Roles of Aluminum Hydroxide and Monophosphoryl Lipid A Adjuvants in Overcoming CD4+ T Cell Deficiency To Induce Isotype-Switched IgG Antibody Responses and Protection by T-Dependent Influenza Vaccine.

作者信息

Ko Eun-Ju, Lee Young-Tae, Kim Ki-Hye, Lee Youri, Jung Yu-Jin, Kim Min-Chul, Lee Yu-Na, Kang Taeuk, Kang Sang-Moo

机构信息

Center for Inflammation, Immunity and Infection, Institute for Biomedical Sciences, Georgia State University, Atlanta, GA 30303; and.

Animal and Plant Quarantine Agency, Gimcheon 39660, Republic of Korea.

出版信息

J Immunol. 2017 Jan 1;198(1):279-291. doi: 10.4049/jimmunol.1600173. Epub 2016 Nov 23.

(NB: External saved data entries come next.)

/-! ### Atomics at the engine (R261 to R263) -/

/-- The new value of an element: w bytes, signed for I32 and I64 (R262). -/
def atomNew (op : AtomOp) (signed : Bool) (w : Nat) (old x cmp : Nat) : Nat :=
  let le := decide (intVal signed w old ≤ intVal signed w x)
  match op with
  | .add => (old + x) % 2 ^ (8 * w)
  | .min => if le then old else x
  | .max => if le then x else old
  | .and => Nat.land old x
  | .or => Nat.lor old x
  | .xor => Nat.xor old x
  | .swp => x
  | .cas => if old = cmp then x else old
/-- A landed element, extended by its format (R262). -/
def landWord (signed : Bool) (w v : Nat) : Word := if signed then signExt (8 * w) v else zeroExt (8 * w) v
/-- The element's bytes and signedness. -/
def Obj.syncKind (o : Obj) : Bool × Nat := match o.kind with | .int sg n => (sg, n) | _ => (false, 8)
/-- The coordinates of the element a Y request names. -/
def Req.elem (r : Req) (o : Obj) : List Nat := coordsOf o.dims r.n
/-- The line the element lies in. -/
def Req.line (r : Req) (o : Obj) : Nat := r.n * elemBits o.fmt / 512

/-- The line is held with a new record (R253, R258). -/
def Obj.record (o : Obj) (m : Nat) (k : ScopeRec) : Obj :=
  o.setLine { o.lineRec m with record := some k }
/-- The owning task drops its cached lines of the grain, on whichever of its cores they are (R261). -/
def State.dropGrainLines (s : State) (p : Party) (o : Obj) (g : Nat) : State :=
  if o.grains.any fun x => x.g = g && x.owner.sameTask p then
    s.modTask p fun c => { c with frames := c.frames.filter fun f => !(f.home = o.home && f.index = o.index && f.line / 4 = g) }
  else s

/-- The engine's answer to a synchronising access: the checks of R261 in order. -/
def State.syncCheck (s : State) (r : Req) (o : Obj) (rmw : Bool) : WriteAnswer :=
  let m := r.line o
  let page := r.n * elemBits o.fmt / 8 / 65536
  let own := rmw && (((o.lineRec m).bar.isSome && r.n = 0) || (o.lineRec m).ballot.isSome)
  if o.gen ≠ r.gen then .fault .objRights
  else if own then .fault .objRights
  else if rmw && o.frozen page then .fault .writeFrozen
  else if rmw && s.heldAt r o [page] true 0 then .held
  else if rmw && o.grains.any (fun g => g.g = m / 8 && !g.owner.sameTask r.party) then .fault .grainConflict
  else if !scopeOk r.scope r.party (o.lineRec m).record then .fault .scope
  else .go s

/-- The package of the sync home of the element a request names (R253); its home package when it names no listed object. -/
def State.syncPkg (s : State) (r : Req) : Nat :=
  match r.op with
  | .plotrd _ => r.home
  | _ => match s.objAt r.home r.index with
    | some o => o.holder (r.elem o)
    | none => r.home
/-- The sync home of a request cannot be reached (R342). -/
def State.unreachable (s : State) (r : Req) : Bool := s.peers.any fun p => p.pkg = s.syncPkg r && p.lost
/-- The request waits until its task's barrier timeout elapses (R269, R342). -/
def State.waitPeer (s : State) (r : Req) (i : Instr) : State :=
  if r.issued + s.timeout r.party ≤ s.cycle then s.lateFail r .barrierTimeout else s.retry r i

/-- A synchronising access at its engine: `f` gives the new element, if it is written, and the word that lands. -/
def State.syncAt (s : State) (r : Req) (o : Obj) (rmw : Bool) (f : Nat → Option Nat × Option Word) : State :=
  let bs := o.elemBytes (r.elem o)
  match s.granuleWait (.device r.id) o bs with
  | some s => s.retry r .syncAccessPerform
  | none =>
    match s.syncCheck r o rmw with
    | .fault k => s.lateFail r k
    | .held => s.hold r .syncAccessPerform
    | .go s' =>
      match s.missingFor r o 0 (pagesOf bs) with
      | some s => s.holdAbsent r .syncAccessPerform
      | none =>
        let s := (if r.op.releases then s'.cleanParty r.party else s').dropGrainLines r.party o (r.line o / 8)
        let a := f (o.readElem 0 (r.elem o))
        let s := s.modObj o.home o.index fun o =>
          let o := o.record (r.line o) ⟨r.scope, r.party⟩
          match a.1 with
          | some v => o.writeElem 0 (r.elem o) v
          | none => o
        let s := (pagesOf bs).foldl (fun s n => s.touchPage o.home o.index 0 (!rmw) n) s
        let s := s.touchLine o.home o.index (r.line o)
        match a.2 with
        | some w => s.answer r.id ⟨w, none⟩
        | none => s.finish r.id

/-! ### Barriers (R265 to R269) -/

def barInit (w : Nat) : Bool := w / 2 ^ 63 % 2 = 1
def barScope (w : Nat) : Nat := w / 2 ^ 60 % 8
def barLevel (w : Nat) : Nat := w / 2 ^ 57 % 8
def barExpect (w : Nat) : Nat := w / 2 ^ 37 % 2 ^ 20
def barArrived (w : Nat) : Nat := w / 2 ^ 17 % 2 ^ 20
def barPhase (w : Nat) : Nat := w % 2 ^ 17
def mkBar (init : Bool) (scope level expect arrived phase : Nat) : Nat :=
  boolBit init * 2 ^ 63 + scope % 8 * 2 ^ 60 + level % 8 * 2 ^ 57 + expect % 2 ^ 20 * 2 ^ 37 + arrived % 2 ^ 20 * 2 ^ 17 + phase % 2 ^ 17
/-- A scope's code (R46). -/
def scopeOf (n : Nat) : Scope :=
  match n with
  | 0 => .core | 1 => .gang | 2 => .die | 3 => .package | 4 => .rack | _ => .system
/-- The barrier word with ARRIVED and PHASE replaced. -/
def reBar (w arrived phase : Nat) : Nat := mkBar (barInit w) (barScope w) (barLevel w) (barExpect w) arrived phase
/-- A line's barrier state changed. -/
def Obj.modBar (o : Obj) (f : BarState → BarState) : Obj :=
  match o.lineAt 0 with
  | some l => (match l.bar with | some b => o.setLine { l with bar := some (f b) } | none => o)
  | none => o

/-- BARINIT at the engine (R266). -/
def State.barinitAt (s : State) (r : Req) (o : Obj) (expect : Word) : State :=
  let e := expect.toNat
  let w := o.word 0
  let par := BitVec.ofNat 64 (o.word 1)
  let keep : BarState := match o.bar with | some b => b | none => ⟨r.party, 0, 0, [], [], [], 0⟩
  let level : Option Nat :=
    if e = 0 ∨ 2 ^ 20 ≤ e then none
    else if handleIndex par = 0 then some 0
    else match s.objOf par with
      | none => none
      | some p =>
        match p.bar with
        | none => none
        | some b =>
          let pw := p.word 0
          if !barInit pw || barLevel pw = 5 || barScope pw < r.scope.code || !inDom (scopeOf (barScope pw)) b.init r.party then none
          else some (barLevel pw + 1)
  let s := s.modObj o.home o.index fun o =>
    match level with
    | none => (o.setLine { o.lineRec 0 with bar := some keep }).setWord 0 (w % 2 ^ 63)
    | some l =>
      let b : BarState := { keep with init := r.party, parent := par, held := 0, uses := [(r.party, r.scope)], last := 0 }
      (o.setLine { o.lineRec 0 with bar := some b }).setWord 0 (mkBar true r.scope.code l e 0 (barPhase w))
  (s.touchLine o.home o.index 0).finish r.id

/-- The late faults of a BARR or BARW in order (R268). -/
def barFault (r : Req) (o : Obj) : Option Cause :=
  if o.gen ≠ r.gen then some .objRights
  else match o.bar with
    | none => some .orphanWait
    | some b =>
      let w := o.word 0
      if !barInit w then some .orphanWait
      else if !inDom (scopeOf (barScope w)) b.init r.party || r.scope.code ≠ barScope w ||
          b.uses.any (fun u => u.1 ≠ r.party && !(inDom r.scope r.party u.1 && inDom u.2 u.1 r.party)) then some .scope
      else none

/-- The phase that a BARW waits for has ended: PHASE is 1 to 2^16 ahead, modulo 2^17 (R268). -/
def phasePast (phase target : Nat) : Bool :=
  let d := (phase + 2 ^ 17 - target) % 2 ^ 17
  decide (1 ≤ d) && decide (d ≤ 2 ^ 16)
/-- A BARW lands (R356): its party has waited for its latest arrival through this register. -/
def State.landBarw (s : State) (r : Req) (target : Nat) : State :=
  (s.modObj r.home r.index fun o => o.modBar fun b =>
    { b with phases := b.phases.filter fun x => !(x.1 = r.party && x.2.1 = r.h), waits := b.waits.filter fun x => x.1 ≠ r.id }).answer
      r.id ⟨BitVec.ofNat 64 ((target + 1) % 2 ^ 17), none⟩
/-- The barriers whose parent is a given object. -/
def State.barChildren (s : State) (o : Obj) : List Obj :=
  s.objs.filter fun k => match k.bar with
    | some b => b.parent = mkHandle o.home o.index o.gen && handleIndex b.parent ≠ 0 && barInit (k.word 0)
    | none => false
/-- BARRIER_FLIP (R267): PHASE advances, the held arrivals are counted, the BARWs of the phase land, the children hear of
it; a phase that the held arrivals complete is completed too. -/
def State.flipBar (s : State) (home index : Nat) : Nat → State
  | 0 => s
  | n + 1 =>
    match s.objAt home index with
    | none => s
    | some o =>
      match o.bar with
      | none => s
      | some b =>
        let w := o.word 0
        let phase := (barPhase w + 1) % 2 ^ 17
        let s := s.modObj home index fun o => (o.modBar fun b => { b with held := 0 }).setWord 0 (reBar w b.held phase)
        let s := (b.waits.filter fun x => phasePast phase x.2).foldl (fun s x =>
          match s.reqs.find? fun r => r.id = x.1 with | some r => s.landBarw r x.2 | none => s) s
        let s := (s.barChildren o).foldl (fun s k => s.later 0 (.barrierChildFlip ⟨k.home, k.index, 0, 0⟩)) s
        if b.held = barExpect w then
          if handleIndex b.parent = 0 then s.flipBar home index n else s.later 0 (.barrierParentArrival ⟨home, index, 0, 0⟩)
        else s
/-- One arrival, of a party or of a child (R267): counted, held, or none when it must wait. -/
def State.arrive (s : State) (o : Obj) (who : Option (Party × Fin 16 × Scope)) : Option State :=
  match o.bar with
  | none => some s
  | some b =>
    let s := s.touchLine o.home o.index 0
    let w := o.word 0
    let n := barArrived w
    let note (phase : Nat) (b : BarState) : BarState := match who with
      | some (p, h, k) => { b with
          last := s.cycle, uses := b.uses.filter (fun u => u.1 ≠ p) ++ [(p, k)]
          phases := b.phases.filter (fun x => !(x.1 = p && x.2.1 = h)) ++ [(p, h, phase)] }
      | none => { b with last := s.cycle }
    if n < barExpect w then
      let s := s.modObj o.home o.index fun o => (o.modBar (note (barPhase w))).setWord 0 (reBar w (n + 1) (barPhase w))
      if n + 1 = barExpect w then
        if handleIndex b.parent = 0 then some (s.flipBar o.home o.index 2)
        else some (s.later 0 (.barrierParentArrival ⟨o.home, o.index, 0, 0⟩))
      else some s
    else if b.held < barExpect w then
      some (s.modObj o.home o.index fun o =>
        o.modBar fun b => { note ((barPhase w + 1) % 2 ^ 17) b with held := b.held + 1 })
    else none
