/-- The poison marks that the written pieces leave (R153): set by a poisoned register in every line it writes a byte of;
a clean one clears a line it writes wholly when `clear` allows. -/
def markPieces (poison clear : Bool) (ps : List EndEffect) : List EndEffect :=
  let spans := ps.filterMap fun e => match e with | .bytes a d => some (a, d.length) | _ => none
  let lines := ((spans.map fun p => if p.2 = 0 then [] else
    (List.range ((p.1 + p.2 - 1) / 128 - p.1 / 128 + 1)).map (p.1 / 128 + ·)).flatten).eraseDups
  if poison then lines.map fun l => .mark l true
  else if clear then
    (lines.filter fun l => (List.range 128).all fun j =>
      spans.any fun p => decide (p.1 ≤ 128 * l + j) && decide (128 * l + j < p.1 + p.2)).map fun l => .mark l false
  else []

/-- Whether a 32-byte aligned access of n bytes lies in [0, S) (R154). -/
def Core.inScratchV (c : Core) (addr n : Nat) : Bool := addr % 32 = 0 && addr + n ≤ c.scrlim

/-- VLD (R154). It reads v[D] in the sense of R38 only where it merges (DESIGN CHOICE, assumption log 93). -/
def execVld (d : Fin 32) (base : Fin 16) (ofs : BitVec 19) (k : MaskOp) (s : State) : Out :=
  syl (.a base.val :: maskSrcs k d) (fun c =>
    let n := accessSize (c.rv d).tag.fmt
    let addr := effAddr c base ofs
    match loadCause c k d with
    | some q => c.trap q
    | none =>
      if c.inScratchV addr n = false then c.trap .scratchBounds
      else (c.wv 6 d (loaded c k d addr)).portAdd false (granulesOf addr n)) s

/-- VST (R154): a carrying instruction that writes no register. -/
def execVst (d : Fin 32) (base : Fin 16) (ofs : BitVec 19) (k : MaskOp) (s : State) : Out :=
  syl (.a base.val :: .v d.val :: (match k with | .all => [] | .mask m _ => [.m m.val])) (fun c =>
    let v := c.rv d
    let n := accessSize v.tag.fmt
    let addr := effAddr c base ofs
    match carryCause [v] false with
    | some q => c.trap q
    | none =>
      if c.inScratchV addr n = false then c.trap .scratchBounds
      else
        let off := match k with | .mask _ true => some 0 | _ => none
        let ps := storePieces c v addr (active c k v.w) off
        (((ps ++ markPieces v.tag.poison true ps).foldl Core.fx c)).portAdd false (granulesOf addr n)) s

/-! ### Furrow access (R155, R156) -/

/-- The frame of VLDF and VSTF: the transfer's own causes and waits hold whatever the guard; the register's causes only
under a true guard, tested once the transfer can proceed, or before FURROW_CONFIG (R156, R168). -/
def furrowSyl (srcs : List Reg) (cause : Core → Option Cause) (bad : Core → Bool) (ready : Core → Bool)
    (live : Bool) (body : Core → Core) (s : State) : Out :=
  .next (s.modCore fun c =>
    let own := if c.short [.p c.iss.gp.val] then some .stallShort else if c.iss.guard = false then none
      else if c.short srcs then some .stallShort else cause c
    if bad c then c.trap (match own with | some q => q | none => .furrowConfig)
    else if ready c = false then c.furrowHold live
    else match own with
      | some q => c.trap q
      | none => body c.done)

/-- VLDF (R155): reads n bytes at the read cursor and pops the slot at its end. -/
def execVldf (d i : Fin 32) (k : MaskOp) (s : State) : Out :=
  let live := s.prodLive s.core (s.core.rf i) true
  furrowSyl (maskSrcs k d) (fun c => loadCause c k d)
    (fun c => let f := c.rf i; !f.mayConsume endV || f.slotsz % accessSize (c.rv d).tag.fmt ≠ 0)
    (fun c => decide (0 < (c.rf i).filled)) live
    (fun c =>
      let f := c.rf i
      let n := accessSize (c.rv d).tag.fmt
      let addr := f.slotAt f.head + f.vrd
      let c := (if c.iss.guard then c.wv 6 d (loaded c k d addr) else c).portAdd false (granulesOf addr n)
      let last := f.slotsz ≤ f.vrd + n
      let c := c.modF i fun f => { f with cons := endV, vrd := if last then 0 else f.vrd + n }
      if last then c.popSlots i 1 else c) s

/-- VSTF (R155): claims a slot when its cursor is 0, writes n bytes, and pushes the slot at its end. -/
def execVstf (i d : Fin 32) (k : Option (Fin 8)) (s : State) : Out :=
  let live := s.consLive s.core (s.core.rf i) true
  furrowSyl (.v d.val :: maskSrcO k) (fun c => carryCause [c.rv d] false)
    (fun c => let f := c.rf i; !f.mayProduce endV || f.slotsz % accessSize (c.rv d).tag.fmt ≠ 0)
    (fun c => decide ((c.rf i).vwr ≠ 0 ∨ 0 < (c.rf i).free)) live
    (fun c =>
      let v := c.rv d
      let n := accessSize v.tag.fmt
      let f := c.rf i
      let slot := if f.vwr = 0 then f.tail else f.after f.tail (f.count - 1)
      let addr := f.slotAt slot + f.vwr
      let c := if f.vwr = 0 then c.claimSlots i 1 else c
      let ps := if c.iss.guard then storePieces c v addr (activeO c k v.w) (some 0)
        else [.bytes addr (List.replicate n 0)]
      let c := ((ps ++ markPieces v.tag.poison true ps).foldl Core.fx c).portAdd false (granulesOf addr n)
      let last := f.slotsz ≤ f.vwr + n
      let c := c.modF i fun f => { f with prod := endV, vwr := if last then 0 else f.vwr + n }
      if last then c.fx (.fill i 1) else c) s

/-! ### Gather and scatter (R157) -/

def gBytes : GSize → Nat
  | .b => 1 | .h => 2 | .w => 4 | .d => 8
def gElems : GSize → Nat
  | .d => 64 | _ => 128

DOI:10.4049/jimmunol.1600173
PMID:27881702
原文链接:https://pmc.ncbi.nlm.nih.gov/articles/PMC5173400/
Abstract

Vaccine adjuvant effects in the CD4-deficient condition largely remain unknown. We investigated the roles of combined monophosphoryl lipid A (MPL) and aluminum hydroxide (Alum) adjuvant (MPL+Alum) in inducing immunity after immunization of CD4 knockout (CD4KO) and wild-type (WT) mice with T-dependent influenza vaccine. MPL+Alum adjuvant mediated IgG isotype-switched Abs, IgG-secreting cell responses, and protection in CD4KO mice, which were comparable to those in WT mice. In contrast, Alum adjuvant effects were dependent on CD4 T cells. MPL+Alum adjuvant was effective in recruiting monocytes and neutrophils as well as in protecting macrophages from Alum-mediated cell loss at the injection site in CD4KO mice. MPL+Alum appeared to attenuate MPL-induced inflammatory responses in WT mice, likely improving the safety. Additional studies in CD4-depleted WT mice and MHC class II KO mice suggest that MHC class II APCs contribute to providing alternative B cell help in the CD4-deficient condition in the context of MPL+Alum-adjuvanted vaccination.

摘要

在缺乏CD4的情况下,疫苗佐剂的作用在很大程度上仍不清楚。我们研究了单磷酰脂质A(MPL)和氢氧化铝(明矾)联合佐剂(MPL+明矾)在用T细胞依赖性流感疫苗免疫CD4基因敲除(CD4KO)小鼠和野生型(WT)小鼠后诱导免疫的作用。MPL+明矾佐剂介导了CD4KO小鼠的IgG同种型转换抗体、分泌IgG的细胞反应和保护作用,这些与WT小鼠中的情况相当。相比之下,明矾佐剂的作用依赖于CD4 T细胞。MPL+明矾佐剂在招募单核细胞和中性粒细胞以及保护CD4KO小鼠注射部位的巨噬细胞免受明矾介导的细胞损失方面是有效的。MPL+明矾似乎减弱了WT小鼠中MPL诱导的炎症反应,可能提高了安全性。在CD4缺失的WT小鼠和MHC II类基因敲除小鼠中的进一步研究表明,在MPL+明矾佐剂疫苗接种的情况下,MHC II类抗原呈递细胞有助于在缺乏CD4的情况下提供替代的B细胞辅助。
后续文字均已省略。